「別府温泉・浦添の湯、給湯スタート~」-。大分県別府市(長野恭紘市長)が熊本・大分地震で受けた支援に恩返しをしようと、全国46都道府県を回り、温泉の湯を配達する事業で2日、沖縄県浦添市の前田高齢者複合施設(宮村道枝代表)に別府温泉から100%源泉が届けられた。長野市長が自ら配達した湯で足湯を楽しんだ利用者らは「気持ちいい。熱さもちょうどいい」と本場の湯を満喫した。

長野恭紘別府市長(手前左から時計回りに3人目)と一緒に足湯を楽しむお年寄り=2日、浦添市・前田高齢者複合施設(崎浜秀也撮影)

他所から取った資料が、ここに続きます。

theorem run_ldnonce (bytes : List Byte) (hs : s.accesses = expand (.ldnonce bytes) ++ rest) :
    core.run 5 s = .next { s with
      accesses := rest
      block := { s.block with nonce := zeroPadded 16 bytes, nonceLen := BitVec.ofNat 32 bytes.length } } := by
  rw [← setBufWords_all (zeroPadded 16 bytes) s.block.nonce]
  exact run_writes ((fourWords.map fun w : Fin 4 => (Reg.nonce w, bufWord (zeroPadded 16 bytes) w)) ++
    [(.nonceLen, BitVec.ofNat 32 bytes.length)]) (by simp [fourWords]) hs

theorem run_ld128_a (v : QWord) (hs : s.accesses = expand (.ld128 .a v) ++ rest) :
    core.run 4 s = .next { s with accesses := rest, block := { s.block with a := v } } := by
  rw [← setNumWords_all mem_fourWords v s.block.a]
  exact run_writes (fourWords.map fun w => (.a w, numWord 4 v w)) (by simp) hs

theorem run_ld128_b (v : QWord) (hs : s.accesses = expand (.ld128 .b v) ++ rest) :
    core.run 4 s = .next { s with accesses := rest, block := { s.block with b := v } } := by
  rw [← setNumWords_all mem_fourWords v s.block.b]
  exact run_writes (fourWords.map fun w => (.b w, numWord 4 v w)) (by simp) hs

theorem run_ld64 (v : DWord) (hs : s.accesses = expand (.ld64 v) ++ rest) :
    core.run 2 s = .next { s with accesses := rest, block := { s.block with stream := v } } := by
  rw [← setNumWords_all (words := 2) (ws := [0, 1]) (by decide) v s.block.stream]
  exact run_writes [(.streamHi, numWord 2 v 0), (.streamLo, numWord 2 v 1)] (by simp) hs

/-! ## The lines that read a number -/

theorem wordsValue_numWord_two (x : DWord) : wordsValue [numWord 2 x 0, numWord 2 x 1] = x.toNat := by
  simp only [wordsValue, List.foldl, numWord_toNat]
  omega

theorem wordsValue_numWord_four (x : QWord) :
    wordsValue [numWord 4 x 0, numWord 4 x 1, numWord 4 x 2, numWord 4 x 3] = x.toNat := by
  simp only [wordsValue, List.foldl, numWord_toNat]
  omega

/-- Settles O42, line by line. -/
theorem scriptLinesLoadAndReadOperands : Obligations.ScriptLinesLoadAndReadOperands := by
  refine fun s rest => ⟨run_ldkey, fun bytes hwf hs => ⟨_, run_ldnonce bytes hs, rfl, ?_, ?_⟩, run_ld128_a,
    run_ld128_b, run_ld64, fun hs => ⟨_, run_reads (fourWords.map .r) hs, wordsValue_numWord_four _⟩,
    fun j hs => ⟨_, run_reads (entryRegs (.l2k j)) hs, wordsValue_numWord_two _⟩,
    fun j hs => ⟨_, run_reads (entryRegs (.l3ak j)) hs, wordsValue_numWord_two _⟩⟩
  · have hlen : bytes.length ≤ 16 := (of_decide_eq_true hwf).2
    rw [BitVec.toNat_ofNat]
    omega
  · exact fun i hi => bufRead_zeroPadded bytes hi

end Sys2Proof.Machine
end

section
/-! PROOFS. The multiplier (R70 to R73): the exact residue, its zeros, and the reduction by folding. -/

namespace Sys2Proof.Machine
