-- ==== Sys2Proof/Machine/State.lean ====
section
/-!
DEFINITION. The state of the Zukal 416, block by block as the Device overview gives it (00_scope.md), the
commands that wait, and the state after reset. Plain data throughout.
-/

namespace Sys2Proof.Machine

/-! ## Parcels and the Link Interface Unit (01) -/

/-- The three parcel kinds (R1). -/
inductive ParcelKind where
  | audio
  | talk
  | notice
deriving DecidableEq, Repr

/-- The flags of one lane of an AUDIO parcel (R3). -/
structure LaneFlags where
  silent : Bool
  stuck : Bool
deriving DecidableEq, Repr

/-- The samples of one block: for each lane carried, its 48 samples. -/
abbrev BlockLanes := List (List Sample)

/-- A parcel in the transmit queue. Stamp, number, RESYNC and a NOTICE's body come at handover (R2, R5, R9). -/
structure Parcel where
  kind : ParcelKind
  firstBlock : BlockNo
  laneCount : Nat
  destination : Byte
  endFlag : Bool
  digest : Option Sample
  laneFlags : List LaneFlags
  blocks : List BlockLanes
deriving DecidableEq, Repr

/-- The frame in progress: what it took at the handover of its first byte, and all its bytes (R8, R9). -/
structure TxFrame where
  parcel : Parcel
  sequence : SeqNo
  stamp : SampleCount
  resync : Bool
  bytes : List Byte
deriving DecidableEq, Repr

/-- An entry of the echo table (R17). -/
structure EchoEntry where
  sequence : SeqNo
  sc : SampleCount
deriving DecidableEq, Repr

/-- An arrival stamp (R13). -/
structure ArrivalStamp where
  sc : SampleCount
  ct : SampleCount
deriving DecidableEq, Repr

/-- The Link Interface Unit. -/
structure Liu where
  /-- The transmit queue, head first (R6). -/
  queue : List Parcel
  /-- The frame in progress; none is the transmitter IDLE (R8). -/
  tx : Option TxFrame
  /-- The sequence counter (R2). -/
  sequence : SeqNo
  /-- The echo table, oldest first (R17). -/
  echoTable : List EchoEntry
  /-- E; none is absent (R19). -/
  echoDelay : Option Nat
  echoCount : Nat
  /-- The ECHO_LOST count (R20). -/
  echoLostCount : Nat
  /-- The NOTICE count (R11). -/
  noticeCount : Nat
  linkErrors : Nat
  strays : Nat
  txDropped : Nat
  /-- The bad-frame record: block numbers in SC, oldest first (R15). -/
  badFrames : List Nat
  cleanBlocks : Nat
  txQuiet : Nat
  /-- The frame being collected, by its arrival stamp; none is waiting for LINK RXFRAME (R12, R13). -/
  rx : Option ArrivalStamp
  frameStore : List Byte
  overlength : Bool
  /-- MODEL's own: how often LINK ABORT has pulsed (log 15). -/
  aborts : Nat
deriving DecidableEq, Repr

/-! ## The Peer Table (02) -/

/-- Clock modes (R49). -/
inductive ClockMode where
  | free
  | acquiring
  | tracking
  | holdover
deriving DecidableEq, Repr

/-- Station states (R77). -/
inductive StationState where
  | loading
  | listening
  | onAir
  | conflict
deriving DecidableEq, Repr

/-- Record states (02, 2.3). -/
inductive RecordState where
  | absent
  | joining
  | present
  | lapsed
deriving DecidableEq, Repr

/-- The values a good NOTICE sets together (R23, R33). -/
structure Announced where
  /-- ON_AIR, or LISTENING. -/
  onAir : Bool
  mode : ClockMode
  /-- H_B. -/
  horizon : Nat
  /-- C_B. -/
  laneCount : Nat
  roles : Vector SlotRole 8
  /-- 0 to 16; none is FFH. -/
  talkDestination : Option Nat
deriving DecidableEq, Repr

/-- A station record (R23). -/
structure PeerRecord where
  state : RecordState
  serial : Option Serial
  announced : Option Announced
  /-- E_B. -/
  echoDelay : Option Nat
  talkActive : Bool
  resyncSeen : Nat
  reseed : Bool
  lastSequence : SeqNo
  gapCount : Nat
  outOfOrder : Nat
  lastHeard : SampleCount
  quietCount : Nat
  joinCount : Nat
  /-- F, in 1/16 sample. -/
  offset : Option Int
  measurements : Nat
  outlierRun : Nat
  lagCurrent : Nat
  lagPrevious : Nat
  late : Nat
  early : Nat
  duplicate : Nat
  format : Nat
  unsettled : Nat
deriving DecidableEq, Repr

/-- A cleared record: ABSENT, optional fields absent, counts and timers 0, flags clear (R25). -/
def PeerRecord.cleared : PeerRecord :=
  { state := .absent, serial := none, announced := none, echoDelay := none, talkActive := false
    resyncSeen := 0, reseed := false, lastSequence := 0, gapCount := 0, outOfOrder := 0, lastHeard := 0
    quietCount := 0, joinCount := 0, offset := none, measurements := 0, outlierRun := 0, lagCurrent := 0
    lagPrevious := 0, late := 0, early := 0, duplicate := 0, format := 0, unsettled := 0 }

/-- The Peer Table (R23, R42, R44). -/
structure PeerTable where
  records : Vector PeerRecord 16
  lagWindow : Nat
  winCount : Nat
deriving DecidableEq, Repr

/-! ## The Time Agreement Unit (03) -/

/-- The Time Agreement Unit (R49). -/
structure Tau where
  sc : SampleCount
  mode : ClockMode
  /-- K. -/
  correction : Int
  /-- I, in 0.01 ppm. -/
  integral : Int
  /-- T, in 0.01 ppm. -/
  trim : Int
  resyncTimer : Nat
  foundingCount : Nat
  emptyRun : Nat
  largeRun : Nat
  /-- The trim word sent last (R64). -/
  trimWord : BitVec 16
  /-- MODEL's own: how many trim words have been sent (log 15). -/
  trimWords : Nat
deriving DecidableEq, Repr

/-! ## The Capture Unit and Station Control (04) -/

/-- What the capture line and the talk input deliver in one sample period (R68). -/
structure InputSample where
  slots : Vector Sample 8
  talk : Sample
deriving DecidableEq, Repr

/-- The block in capture (R69). -/
structure CaptureBlock where
  /-- The number formed with the K in force at its first sample. -/
  number : BlockNo
  /-- The station was ON_AIR at the block tick that began it (R71). -/
  onAir : Bool
  /-- An own K step took effect at the block tick that began it (R76). -/
  afterStep : Bool
  samples : List InputSample
deriving DecidableEq, Repr

/-- The SILENT and STUCK detectors of one programme lane (R72, R73). -/
structure Detector where
  silent : Bool
  quietRun : Nat
  loudRun : Nat
  stuck : Bool
  held : Sample
  stuckRun : Nat
deriving DecidableEq, Repr

/-- A parcel in assembly: AUDIO, or TALK to a destination (R71, R84). -/
structure Assembly where
  firstBlock : BlockNo
  destination : Byte
  digest : Option Sample
  blocks : List BlockLanes
deriving DecidableEq, Repr

/-- The talk session (R82). -/
inductive TalkSession where
  | idle
  | starting (d : Byte)
  | opened (d : Byte)
  | ending (d : Byte)
  | switching (d next : Byte)
deriving DecidableEq, Repr

/-- The sender digest record (R75). -/
structure SenderDigest where
  window : Option Nat
  sum : Sample
  last : Option BlockNo
  spoiled : Bool
deriving DecidableEq, Repr

/-- The Capture Unit and Station Control. -/
structure Cap where
  station : StationState
  /-- The contribute request (R77). -/
  contribute : Bool
  /-- CAPIN and TALKIN of the present sample period (R68). -/
  input : InputSample
  block : Option CaptureBlock
  detectors : Vector Detector 8
  audio : Option Assembly
  talkParcel : Option Assembly
  session : TalkSession
  digest : SenderDigest
deriving DecidableEq, Repr

/-! ## The Alignment Store (05) -/

/-- What a buffer holds for one lane of its lane-present set (R87). -/
structure StoredLane where
  silent : Bool
  stuck : Bool
  resync : Bool
  endMark : Bool
  samples : List Sample
deriving DecidableEq, Repr

/-- A buffer in use (R87). A lane that is none is not in the lane-present set. -/
structure Buffer where
  peer : Station
  block : BlockNo
  lanes : Vector (Option StoredLane) 9
deriving DecidableEq, Repr

/-- The Alignment Store: the buffers in use in rising order of (peer, block number), and how many are
free. The free list has no order (R86), so its length is all there is to it. -/
structure Ast where
  buffers : List Buffer
  free : Nat
  notPlaying : Nat
  storeFull : Nat
  quiet : Nat
deriving DecidableEq, Repr

/-! ## The Playout Unit (06, 07) -/

/-- Lane states (R123). CONCEALING carries n − 1. -/
inductive LaneState where
  | idle
  | playing
  | concealing (n : Fin 4)
  | muted
  | recovering
deriving DecidableEq, Repr

/-- A lane record (R123). The last-good copy holds the block played while the lane is PLAYING or
RECOVERING (R131). -/
structure LaneRecord where
  state : LaneState
  copy : List Sample
  silent : Bool
  stuck : Bool
  endSeen : Bool
  mutedCount : Nat
deriving DecidableEq, Repr

/-- A move of P that is due and not yet taken: an ordinary step of 1, or a slip decision (R113, R117). -/
inductive Move where
  | step
  | slip
deriving DecidableEq, Repr

/-- The Playout Unit. -/
structure Plu where
  /-- P; none is playout not started (R110). -/
  position : Option SampleCount
  /-- Ht. -/
  target : Nat
  slipPhase : Nat
  slipCount : Nat
  lanes : Vector (Vector LaneRecord 9) 16
  /-- MODEL's own: the present sample period's move of P, while it is still to be taken (log 5). -/
  owed : Option Move
deriving DecidableEq, Repr

/-! ## The Mix Engine (07.7, 08) -/

/-- A lane-to-group map entry (R143): group 0 is not mixed. -/
inductive MapEntry where
  | byRole
  | group (g : Fin 9)
deriving DecidableEq, Repr

inductive RampShape where
  | linear
  | eased
deriving DecidableEq, Repr

/-- A running group ramp (R147, R148). -/
structure GroupRamp where
  start : Nat
  length : Nat
  shape : RampShape
  k : Nat
deriving DecidableEq, Repr

/-- A group (R147). -/
structure MixGroup where
  gain : Nat
  target : Nat
  slope : Nat
  shape : RampShape
  ramp : Option GroupRamp
deriving DecidableEq, Repr

/-- The duck ramp (R156). -/
structure DuckRamp where
  start : Nat
  aim : Nat
  k : Nat
deriving DecidableEq, Repr

inductive SwitchState where
  | onPrimary
  | toFallback
  | onFallback
  | toPrimary
deriving DecidableEq, Repr

/-- A fallback switch (R137). -/
structure FallbackSwitch where
  state : SwitchState
  inUse : Option ProgLane
  clearRun : Nat
deriving DecidableEq, Repr

/-- A matrix bank: a gain for each output and group (R152). -/
abbrev MatrixBank := Vector (Vector Nat 8) 8

/-- The Mix Engine. -/
structure Mxe where
  map : LaneTable MapEntry
  /-- The group each entry resolved to at the last boundary (R144). -/
  resolved : LaneTable (Fin 9)
  /-- The stations held digest-suspect at the last boundary (R146). -/
  silenced : Vector Bool 16
  groups : Vector MixGroup 8
  active : MatrixBank
  pendingBank : MatrixBank
  takeCount : Nat
  crossfade : Bool
  duckLevel : Nat
  duckRamp : Option DuckRamp
  dither : Vector (BitVec 32) 8
  metersOn : Bool
  meterCount : Nat
  peaks : Vector Nat 8
  clips : Vector Bool 8
  clipCount : Nat
  fallback : LaneTable (Option ProgLane)
  switches : LaneTable FallbackSwitch
  /-- OUT0 to OUT7 (R162). -/
  outputs : Vector Sample 8
deriving DecidableEq, Repr

/-! ## The Integrity Monitor (09) -/

/-- The outcome of a window's evaluation (R174). -/
inductive DigestOutcome where
  | agreed
  | mismatch
  | incomplete
deriving DecidableEq, Repr

/-- A window entry (R168). -/
structure WindowEntry where
  window : Nat
  expected : Option Sample
  sum : Sample
  fills : Nat
  spoiled : Bool
deriving DecidableEq, Repr
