-- ==== Sys2Proof/Machine/Peers.lean ====
section
/-!
DEFINITION. The Peer Table (02): removal, the taking of a parcel step by step, offsets, lags, the expiries at a
block tick, and the station-number conflict.
-/

namespace Sys2Proof.Machine

/-! ## Removal -/

/-- What the four other blocks do at a removal: the store frees, the lanes go IDLE, the switches return, the
digest record is cleared (R31, R102, R133, R140, R176). -/
def Part.clearStation (s : Station) (p : Part) : Part :=
  ({ p with
      ptb := { p.ptb with records := p.ptb.records.set s.val PeerRecord.cleared s.isLt }
      ast := p.ast.releasePeer s
      plu := { p.plu with lanes := p.plu.lanes.set s.val (Vector.replicate 9 LaneRecord.reset) s.isLt }
      mxe := { p.mxe with
        switches := p.mxe.switches.set s.val (Vector.replicate 8 FallbackSwitch.reset) s.isLt } }).clearDigest s

/-- The faults that a removal ends (R31, R134, R176). -/
def removalFaults (s : Station) : List FaultKey :=
  peerLapsedKey s :: allProgLanes.map (laneLossKey s) ++ [digestSuspectKey s]

/-- A record removed (R31): the PEER report carries the cleared record. -/
def Part.removePeer (s : Station) (p : Part) : Part :=
  ((p.clearStation s).emitPeer s).endFaults (removalFaults s)

/-! ## The steps of R26 -/

/-- A good NOTICE with a serial different from the one recorded removes the record first (R32). -/
def Part.serialChange (s : Station) (v : Option NoticeValues) (p : Part) : Part :=
  match v, (p.peer s).serial with
  | some n, some held => if n.serial = held then p else p.removePeer s
  | _, _ => p

/-- A record created from its first parcel (R27). -/
def PeerRecord.created (seq : SeqNo) (sc : SampleCount) : PeerRecord :=
  { PeerRecord.cleared with state := .joining, lastSequence := seq, lastHeard := sc }

/-- Presence (R26 step 1, R27, R30). -/
def Part.takePresence (s : Station) (seq : SeqNo) (sc : SampleCount) (p : Part) : Part :=
  match (p.peer s).state with
  | .absent => (p.mapPeer s fun _ => PeerRecord.created seq sc).emitPeer s
  | .lapsed =>
    ((p.mapPeer s fun r => { r with state := .present, lastHeard := sc, quietCount := 0 }).emitPeer s).endFault
      (peerLapsedKey s)
  | _ => p.mapPeer s fun r => { r with lastHeard := sc, quietCount := 0 }

/-- Sequence accounting (R35). -/
def PeerRecord.account (seq : SeqNo) (r : PeerRecord) : PeerRecord :=
  let d := (seq - r.lastSequence - 1).toNat
  if d = 0 then { r with lastSequence := seq }
  else if d ≤ 32767 then { r with lastSequence := seq, gapCount := satAdd max16 r.gapCount d }
  else { r with outOfOrder := satAdd max16 r.outOfOrder 1 }

/-- A RESYNC parcel loads the timer and sets the re-seed mark (R36). -/
def PeerRecord.hearResync (r : PeerRecord) : PeerRecord := { r with resyncSeen := 200, reseed := true }

/-- The block tick at the present SC is still to bring a record's RESYNC-seen timer to 0 (R36). -/
def Part.resyncSeenFalling (s : Station) (p : Part) : Bool :=
  p.moment.jobDue (.resyncSeen s) && (p.peer s).resyncSeen == 1

/-- A RESYNC parcel (R26 step 3). Taken before the tick that would bring the timer to 0, it leaves that tick
nothing to count: the timer is 200 after both (R36; log 36). -/
def Part.takeResync (s : Station) (p : Part) : Part :=
  let q := p.mapPeer s PeerRecord.hearResync
  if p.resyncSeenFalling s then { q with moment := { q.moment with done := .resyncSeen s :: q.moment.done } } else q

/-- The announced values of a good NOTICE replace those held (R33). -/
def PeerRecord.announce (v : NoticeValues) (r : PeerRecord) : PeerRecord :=
  { r with serial := some v.serial, echoDelay := v.echoDelay, announced := some v.announced }

/-- A new C_B differs from the one held (R33, R173; log 20). -/
def laneCountChanges (held : Option Announced) (v : NoticeValues) : Bool :=
  match held with
  | some a => a.laneCount != v.announced.laneCount
  | none => false

/-- A NOTICE is examined (R26 step 4, R28, R33). -/
def Part.takeNotice (s : Station) (v : Option NoticeValues) (p : Part) : Part :=
  match v with
  | none => p.mapPeer s fun r => { r with format := satAdd max16 r.format 1 }
  | some n =>
    let q := if laneCountChanges (p.peer s).announced n then p.spoilDigest s else p
    let q := q.mapPeer s (PeerRecord.announce n)
    if (p.peer s).state = .joining then (q.mapPeer s fun r => { r with state := .present }).emitPeer s else q

/-- The talk-active flag after a TALK (R34). A destination that names neither this station nor all clears it, a
byte above 16 as well as another station's number (DESIGN CHOICE, log 37). -/
def Part.talkFlagAfter (p : Part) (x : RxParcel) : Bool := p.addressed x.destination && !x.endFlag

/-- The talk-active flag after a good NOTICE (R34). -/
def Part.talkFlagAnnounced (p : Part) (v : NoticeValues) : Bool :=
  match v.announced.talkDestination with
  | some d => p.addressed d
  | none => false

/-- A TALK or a good NOTICE acts on the talk-active flag (R26 step 5, R34). -/
def Part.takeTalkFlag (s : Station) (x : RxParcel) (v : Option NoticeValues) (p : Part) : Part :=
  match x.kind, v with
  | .talk, _ => p.mapPeer s fun r => { r with talkActive := p.talkFlagAfter x }
  | .notice, some n => p.mapPeer s fun r => { r with talkActive := p.talkFlagAnnounced n }
  | _, _ => p

/-! ## Offset and lag -/

/-- The arrival CT: the stamp's SC with the K now in force (R38). -/
def Part.arrivalTime (p : Part) (st : ArrivalStamp) : SampleCount := commonTime st.sc p.tau.correction

/-- The raw offset θ, clamped (R38). -/
def rawOffset (e eb : Nat) (arrival stamp : SampleCount) : Int :=
  clampInt (-8388608) 8388607 (arrival - BitVec.ofNat 48 ((e + eb) / 2) - stamp).toInt

/-- The filter (R39): a measurement of 16θ against the record's F. -/
def PeerRecord.measure (theta : Int) (r : PeerRecord) : PeerRecord :=
  let m := 16 * theta
  match r.offset with
  | none => { r with offset := some m, measurements := 1, outlierRun := 0, reseed := false }
  | some f =>
    if r.reseed then
      { r with offset := some m, measurements := satAdd 255 r.measurements 1, outlierRun := 0, reseed := false }
    else if 8 ≤ r.measurements ∧ 7680 < (m - f).natAbs then
      if r.outlierRun < 3 then { r with outlierRun := r.outlierRun + 1 }
      else { r with offset := some m, measurements := satAdd 255 r.measurements 1, outlierRun := 0 }
    else
      { r with
        offset := some (f + floorDiv (m - f) 8)
        measurements := satAdd 255 r.measurements 1
        outlierRun := 0 }

/-- An offset measurement, when R38 allows it (R26 step 6). -/
def Part.takeOffset (s : Station) (st : ArrivalStamp) (stamp : SampleCount) (p : Part) : Part :=
  match p.liu.validEcho, (p.peer s).echoDelay with
  | some e, some eb =>
    if p.tau.mode = .free then p
    else p.mapPeer s (PeerRecord.measure (rawOffset e eb (p.arrivalTime st) stamp))
  | _, _ => p

/-- A lag sample ℓ (R41). -/
def lagSample (arrival : SampleCount) (firstBlock : BlockNo) (span : Nat) : Nat :=
  let n := diff32 (blockOf arrival) (firstBlock + BitVec.ofNat 32 span)
  (clampInt 0 65535 (48 * n + posInBlock arrival)).toNat

/-- A lag sample recorded, when R41 allows it (R26 step 7). -/
def Part.takeLag (s : Station) (x : RxParcel) (st : ArrivalStamp) (p : Part) : Part :=
  if x.kind ≠ .notice ∧ p.tau.mode.settled = true ∧ (p.peer s).settled = true then
    p.mapPeer s fun r =>
      { r with lagCurrent := max r.lagCurrent (lagSample (p.arrivalTime st) x.firstBlock x.span) }
  else p

/-- The parcel's blocks and its digest are handed on (R26 step 8, R172). -/
def Part.takeBlocks (s : Station) (x : RxParcel) (p : Part) : Part :=
  if x.kind = .notice then p else (p.admitParcel s x).takeParcelDigest s x

/-- A good parcel from a peer, taken as one event in the order of R26. -/
def Part.takeParcel (x : RxParcel) (st : ArrivalStamp) (p : Part) : Part :=
  let s := x.source
  let v := if x.kind = .notice then goodNotice x.notice else none
  let p := p.serialChange s v
  let isNew := decide ((p.peer s).state = .absent)
  let p := p.takePresence s x.sequence st.sc
  let p := if isNew then p else p.mapPeer s (PeerRecord.account x.sequence)
  let p := if x.resync then p.takeResync s else p
  let p := if x.kind = .notice then p.takeNotice s v else p
  let p := p.takeTalkFlag s x v
  let p := p.takeOffset s st x.stamp
  let p := p.takeLag s x st
  p.takeBlocks s x

/-! ## The own K step -/

/-- A record corrected for an own step of Δ (R40). -/
def PeerRecord.stepped (delta : Int) (r : PeerRecord) : PeerRecord :=
  { r with
    offset := r.offset.map fun f => clampInt (-134217728) 134217712 (f - 16 * delta)
    lagCurrent := (clampInt 0 65535 (r.lagCurrent - delta)).toNat
    lagPrevious := (clampInt 0 65535 (r.lagPrevious - delta)).toNat }

/-- Every peer record corrected for an own step of Δ (R40). An ABSENT record stays the cleared one, as R25, R31 and
R196 say of it (DEDUCED, log 38). -/
def Part.stepPeers (delta : Int) (p : Part) : Part :=
  { p with ptb := { p.ptb with
      records := Vector.ofFn fun s : Station =>
        if p.isPeer s && (p.peer s).state != .absent then (p.peer s).stepped delta else p.peer s } }

/-! ## Expiries at a block tick -/

/-- The station is not in LOADING, where the counts of block ticks do not advance. -/
def Part.running (p : Part) : Bool := p.cap.station != .loading

/-- The join count of a JOINING record at a block tick; at 1,000 the record is removed (R28). -/
def Part.joinTick (s : Station) (p : Part) : Part :=
  if p.running && (p.peer s).state == .joining then
    if 1000 ≤ (p.peer s).joinCount + 1 then p.removePeer s
    else p.mapPeer s fun r => { r with joinCount := r.joinCount + 1 }
  else p

/-- A PRESENT record lapses (R29). -/
def Part.lapsePeer (s : Station) (p : Part) : Part :=
  ((p.mapPeer s fun r => { r with state := .lapsed, quietCount := satAdd 5200 r.quietCount 1 }).emitPeer s).raiseFault
    (peerLapsedKey s)

/-- The quiet count of a PRESENT or LAPSED record at a block tick: at 200 it lapses, at 5,200 it is removed (R29, R30). -/
def Part.quietTick (s : Station) (p : Part) : Part :=
  if !p.running then p
  else match (p.peer s).state with
    | .present =>
      if 200 ≤ (p.peer s).quietCount + 1 then p.lapsePeer s
      else p.mapPeer s fun r => { r with quietCount := r.quietCount + 1 }
    | .lapsed =>
      if 5200 ≤ (p.peer s).quietCount + 1 then p.removePeer s
      else p.mapPeer s fun r => { r with quietCount := r.quietCount + 1 }
    | _ => p

/-- A RESYNC-seen timer at a block tick (R36). -/
def Part.resyncSeenTick (s : Station) (p : Part) : Part :=
  if p.running then p.mapPeer s fun r => { r with resyncSeen := r.resyncSeen - 1 } else p

/-- A record at a lag window end (R42). -/
def PeerRecord.endLagWindow (r : PeerRecord) : PeerRecord :=
  { r with lagPrevious := r.lagCurrent, lagCurrent := 0 }

/-- The lag window count at a block tick; at 1,000 every maximum moves (R42). -/
def Part.lagWindowTick (p : Part) : Part :=
  if p.running then
    if 1000 ≤ p.ptb.lagWindow + 1 then
      { p with ptb := { p.ptb with
          lagWindow := 0
          records := Vector.ofFn fun s : Station => (p.peer s).endLagWindow } }
    else { p with ptb := { p.ptb with lagWindow := p.ptb.lagWindow + 1 } }
  else p

/-- The win count at a block tick while the WON fault is active; at 5,000 the fault ends (R44). -/
def Part.winTick (p : Part) : Part :=
  if p.running ∧ p.faults.conflict = some .won then
    let q := { p with ptb := { p.ptb with winCount := satAdd 5000 p.ptb.winCount 1 } }
    if 5000 ≤ p.ptb.winCount + 1 then q.endConflictWon else q
  else p

/-- The store-full quiet count at a block tick while STORE_FULL is active; at 1,000 the fault ends (R97). -/
def Part.storeQuietTick (p : Part) : Part :=
  if p.running ∧ p.faults.isActive (FaultKey.plain .storeFull) = true then
    let q := { p with ast := { p.ast with quiet := satAdd 1000 p.ast.quiet 1 } }
    if 1000 ≤ p.ast.quiet + 1 then q.endFault (FaultKey.plain .storeFull) else q
  else p

end Sys2Proof.Machine
end

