-- ==== Sys2Proof/Machine/ExecTime.lean ====
section
/-!
DEFINITION. The meanings of the events of the Time Agreement Unit (03).
-/

namespace Sys2Proof.Machine

/-- AGREEMENT_INSTANT (R50, R64, R115). -/
def execAgreementInstant (order : InstantOrder) (s : State) : Host.Outcome State Fault Refusal :=
  .next (s.withPart (s.part.agreementWork order))

/-- FOUNDING (R55). -/
def execFounding (s : State) : Host.Outcome State Fault Refusal :=
  .next (s.withPart (if s.part.foundingDue then s.part.tauWork else s.part))

/-- EMPTY_RUN_EXPIRY (R60). -/
def execEmptyRunExpiry (s : State) : Host.Outcome State Fault Refusal :=
  .next (s.withPart (if s.part.emptyRunDue then s.part.tauWork else s.part))

/-- LARGE_RUN_STEP (R61). -/
def execLargeRunStep (s : State) : Host.Outcome State Fault Refusal :=
  .next (s.withPart (if s.part.largeRunDue then s.part.tauWork else s.part))

/-- RESYNC_TIMER_EXPIRY (R58). -/
def execResyncTimerExpiry (s : State) : Host.Outcome State Fault Refusal :=
  .next (s.withPart (s.part.expire .resyncTimer s.part.resyncTimerEnds))

end Sys2Proof.Machine
end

 別府市は昨年5月から約1年かけて「別府温泉の恩返し」として配達を続け、沖縄が全国の「最終便」。約2千トンの源泉をフェリーで丸1日かけて運び、2、3の両日で那覇市など4市の6個人宅と1施設を回る。

 同施設への温泉配達は、浦添商工会議所青年部が震災直後の7月に長野市長を訪ね、義援金10万円を手渡したことから実現した。

 青年部の稲垣良一前会長と儀間浩樹会長は「見返りを期待して支援したわけではないが、地域のお年寄りが喜ぶ顔が見られてめちゃくちゃうれしい。正直足湯に交ざりたいけど、今度別府へ行って温泉を楽しもうかな」と笑顔で話した。

 足湯につかった池宮城ツル子さん(81)は「別府には行ったことがなくて楽しみだった。気持ち良くて離れたくない」とうっとり。久手堅トシ子さん(82)は「最高。今夜はぐっすり眠れるはず」と声を弾ませた。

 長野市長は「感謝の気持ちと元気になったという報告で全国を回ったが、逆にお礼を言われる。これを市民に伝え、エネルギーにしたい。別府温泉の良さを知ってもらえたはずなので、観光にも訪れて」と期待した。